-- ==== Sys2Proof/Laws/Deferrals.lean ====
section
/-! SUPPORT. What the end of a deferral slot and the completion of a station's deferrals come to (R61, R189). -/

namespace Sys2Proof.Machine

set_option Elab.async false

/-- The end of a slot that a station holds: the answer is placed, the slot is free, and it leaves the station's deferrals. -/
theorem endSlot_station_held {d : SlotNo} {n : StationNo} {h : HeldAnswer} {s : State} (held : s.slot d = some h)
    (op : h.op = .station n) (result : Result) (payload : List Byte) : endSlot d result payload s =
      ((placeAnswer h.link ⟨h.source, h.tag, h.kind, h.target, result, payload⟩ s).setSlot d none).setRun n
        { (s.station n).run with deferrals := (s.station n).run.deferrals.filter (· ≠ d) } := by
  have same : ∀ l : List SlotNo, l.filter (fun e => !(e == d)) = l.filter (· ≠ d) := fun l => by
    congr 1; funext e; by_cases x : e = d <;> simp [x]
  have kept : ∀ a : Answer, ((placeAnswer h.link a s).setSlot d none).station n = s.station n := fun a => by
    show (placeAnswer h.link a s).station n = s.station n
    simp
  simp only [endSlot, held, op, forgetSlot, kept, same]

/-- Run states that differ in their deferrals only are equal when these are. -/
theorem run_deferrals (r : StationRun) {l m : List SlotNo} (h : l = m) :
    ({ r with deferrals := l } : StationRun) = { r with deferrals := m } := by rw [h]

/-- The slots of a station end one after another: they leave its deferrals and are free, and no other slot changes. -/
theorem endSlots_station_held (n : StationNo) (result : Result) (l : List SlotNo) (s : State)
    (held : ∀ d ∈ l, s.slot d = none ∧ d ∉ (s.station n).run.deferrals ∨ ∃ h, s.slot d = some h ∧ h.op = .station n) :
    ((l.foldl (fun t d => endSlot d result [] t) s).station n).run = { (s.station n).run with
        deferrals := (s.station n).run.deferrals.filter (· ∉ l) } ∧
      ∀ d, (l.foldl (fun t d => endSlot d result [] t) s).slot d = if d ∈ l then none else s.slot d := by
  induction l generalizing s with
  | nil =>
    have all : (s.station n).run.deferrals.filter (· ∉ ([] : List SlotNo)) = (s.station n).run.deferrals := by simp
    exact ⟨by rw [List.foldl_nil, all], by simp⟩
  | cons e l ih =>
    obtain ⟨free, out⟩ | ⟨h, taken, op⟩ := held e List.mem_cons_self
    · have idle : endSlot e result [] s = s := by simp [endSlot, free]
      rw [List.foldl_cons, idle]
      obtain ⟨run, slots⟩ := ih s (fun d m => held d (List.mem_cons_of_mem _ m))
      refine ⟨?_, fun d => ?_⟩
      · rw [run]
        refine run_deferrals _ (List.filter_congr fun x mx => ?_)
        have : x ≠ e := fun h => out (h ▸ mx)
        simp [this]
      · rw [slots]
        by_cases m : d = e <;> simp [m, free]
    · have one := endSlot_station_held taken op result []
      have run : ((endSlot e result [] s).station n).run = { (s.station n).run with
          deferrals := (s.station n).run.deferrals.filter (· ≠ e) } := by rw [one]; simp
      have slot : ∀ d, (endSlot e result [] s).slot d = if d = e then none else s.slot d := by
        intro d
        rw [one]
        by_cases m : d = e
        · subst m
          simp
        · simp [m, Ne.symm m]
      obtain ⟨r, t⟩ := ih (endSlot e result [] s) (fun d m => by
        by_cases de : d = e
        · left
          rw [slot, run]
          simp [de]
        · rw [slot, run]
          simp only [de, if_false]
          obtain ⟨f, o⟩ | g := held d (List.mem_cons_of_mem _ m)
          · exact .inl ⟨f, fun x => o (List.mem_filter.1 x).1⟩
          · exact .inr g)
      rw [List.foldl_cons]
      refine ⟨?_, fun d => ?_⟩
      · rw [r, run]
        simp only [List.filter_filter]
        refine run_deferrals _ (List.filter_congr fun x _ => ?_)
        by_cases a : x = e <;> simp [a]
      · rw [t, slot]
        by_cases a : d = e <;> simp [a]

/-- The completion of a station's deferrals leaves it none, and frees their slots (R61). -/
theorem completeDeferrals_held (n : StationNo) (result : Result) (s : State)
    (held : ∀ d ∈ (s.station n).run.deferrals, ∃ h, s.slot d = some h ∧ h.op = .station n) :
    ((completeDeferrals n result s).station n).run = { (s.station n).run with deferrals := [] } ∧
      ∀ d, (completeDeferrals n result s).slot d = if d ∈ (s.station n).run.deferrals then none else s.slot d := by
  obtain ⟨run, slots⟩ := endSlots_station_held n result _ s (fun d m => .inr (held d m))
  refine ⟨?_, slots⟩
  have none : (s.station n).run.deferrals.filter (· ∉ (s.station n).run.deferrals) = [] := by simp
  rw [none] at run
  exact run

end Sys2Proof.Machine
end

▸ WORK TASK
Would you copy the whole listing exactly?

▸ SOLUTION
-- ==== Sys2Proof/Laws/Deferrals.lean ====
section
/-! SUPPORT. What the end of a deferral slot and the completion of a station's deferrals come to (R61, R189). -/

namespace Sys2Proof.Machine

set_option Elab.async false

/-- The end of a slot that a station holds: the answer is placed, the slot is free, and it leaves the station's deferrals. -/
theorem endSlot_station_held {d : SlotNo} {n : StationNo} {h : HeldAnswer} {s : State} (held : s.slot d = some h)
    (op : h.op = .station n) (result : Result) (payload : List Byte) : endSlot d result payload s =
      ((placeAnswer h.link ⟨h.source, h.tag, h.kind, h.target, result, payload⟩ s).setSlot d none).setRun n
        { (s.station n).run with deferrals := (s.station n).run.deferrals.filter (· ≠ d) } := by
  have same : ∀ l : List SlotNo, l.filter (fun e => !(e == d)) = l.filter (· ≠ d) := fun l => by
    congr 1; funext e; by_cases x : e = d <;> simp [x]
  have kept : ∀ a : Answer, ((placeAnswer h.link a s).setSlot d none).station n = s.station n := fun a => by
    show (placeAnswer h.link a s).station n = s.station n
    simp
  simp only [endSlot, held, op, forgetSlot, kept, same]

/-- Run states that differ in their deferrals only are equal when these are. -/
theorem run_deferrals (r : StationRun) {l m : List SlotNo} (h : l = m) :
    ({ r with deferrals := l } : StationRun) = { r with deferrals := m } := by rw [h]

/-- The slots of a station end one after another: they leave its deferrals and are free, and no other slot changes. -/
theorem endSlots_station_held (n : StationNo) (result : Result) (l : List SlotNo) (s : State)
    (held : ∀ d ∈ l, s.slot d = none ∧ d ∉ (s.station n).run.deferrals ∨ ∃ h, s.slot d = some h ∧ h.op = .station n) :
    ((l.foldl (fun t d => endSlot d result [] t) s).station n).run = { (s.station n).run with
        deferrals := (s.station n).run.deferrals.filter (· ∉ l) } ∧
      ∀ d, (l.foldl (fun t d => endSlot d result [] t) s).slot d = if d ∈ l then none else s.slot d := by
  induction l generalizing s with
  | nil =>
    have all : (s.station n).run.deferrals.filter (· ∉ ([] : List SlotNo)) = (s.station n).run.deferrals := by simp
    exact ⟨by rw [List.foldl_nil, all], by simp⟩
  | cons e l ih =>
    obtain ⟨free, out⟩ | ⟨h, taken, op⟩ := held e List.mem_cons_self
    · have idle : endSlot e result [] s = s := by simp [endSlot, free]
      rw [List.foldl_cons, idle]
      obtain ⟨run, slots⟩ := ih s (fun d m => held d (List.mem_cons_of_mem _ m))
      refine ⟨?_, fun d => ?_⟩
      · rw [run]
        refine run_deferrals _ (List.filter_congr fun x mx => ?_)
        have : x ≠ e := fun h => out (h ▸ mx)
        simp [this]
      · rw [slots]
        by_cases m : d = e <;> simp [m, free]
    · have one := endSlot_station_held taken op result []
      have run : ((endSlot e result [] s).station n).run = { (s.station n).run with
          deferrals := (s.station n).run.deferrals.filter (· ≠ e) } := by rw [one]; simp
      have slot : ∀ d, (endSlot e result [] s).slot d = if d = e then none else s.slot d := by
        intro d
        rw [one]
        by_cases m : d = e
        · subst m
          simp
        · simp [m, Ne.symm m]
      obtain ⟨r, t⟩ := ih (endSlot e result [] s) (fun d m => by
        by_cases de : d = e
        · left
          rw [slot, run]
          simp [de]
        · rw [slot, run]
          simp only [de, if_false]
          obtain ⟨f, o⟩ | g := held d (List.mem_cons_of_mem _ m)
          · exact .inl ⟨f, fun x => o (List.mem_filter.1 x).1⟩
          · exact .inr g)
      rw [List.foldl_cons]
      refine ⟨?_, fun d => ?_⟩
      · rw [r, run]
        simp only [List.filter_filter]
        refine run_deferrals _ (List.filter_congr fun x _ => ?_)
        by_cases a : x = e <;> simp [a]
      · rw [t, slot]
        by_cases a : d = e <;> simp [a]

/-- The completion of a station's deferrals leaves it none, and frees their slots (R61). -/
theorem completeDeferrals_held (n : StationNo) (result : Result) (s : State)
    (held : ∀ d ∈ (s.station n).run.deferrals, ∃ h, s.slot d = some h ∧ h.op = .station n) :
    ((completeDeferrals n result s).station n).run = { (s.station n).run with deferrals := [] } ∧
      ∀ d, (completeDeferrals n result s).slot d = if d ∈ (s.station n).run.deferrals then none else s.slot d := by
  obtain ⟨run, slots⟩ := endSlots_station_held n result _ s (fun d m => .inr (held d m))
  refine ⟨?_, slots⟩
  have none : (s.station n).run.deferrals.filter (· ∉ (s.station n).run.deferrals) = [] := by simp
  rw [none] at run
  exact run

end Sys2Proof.Machine
end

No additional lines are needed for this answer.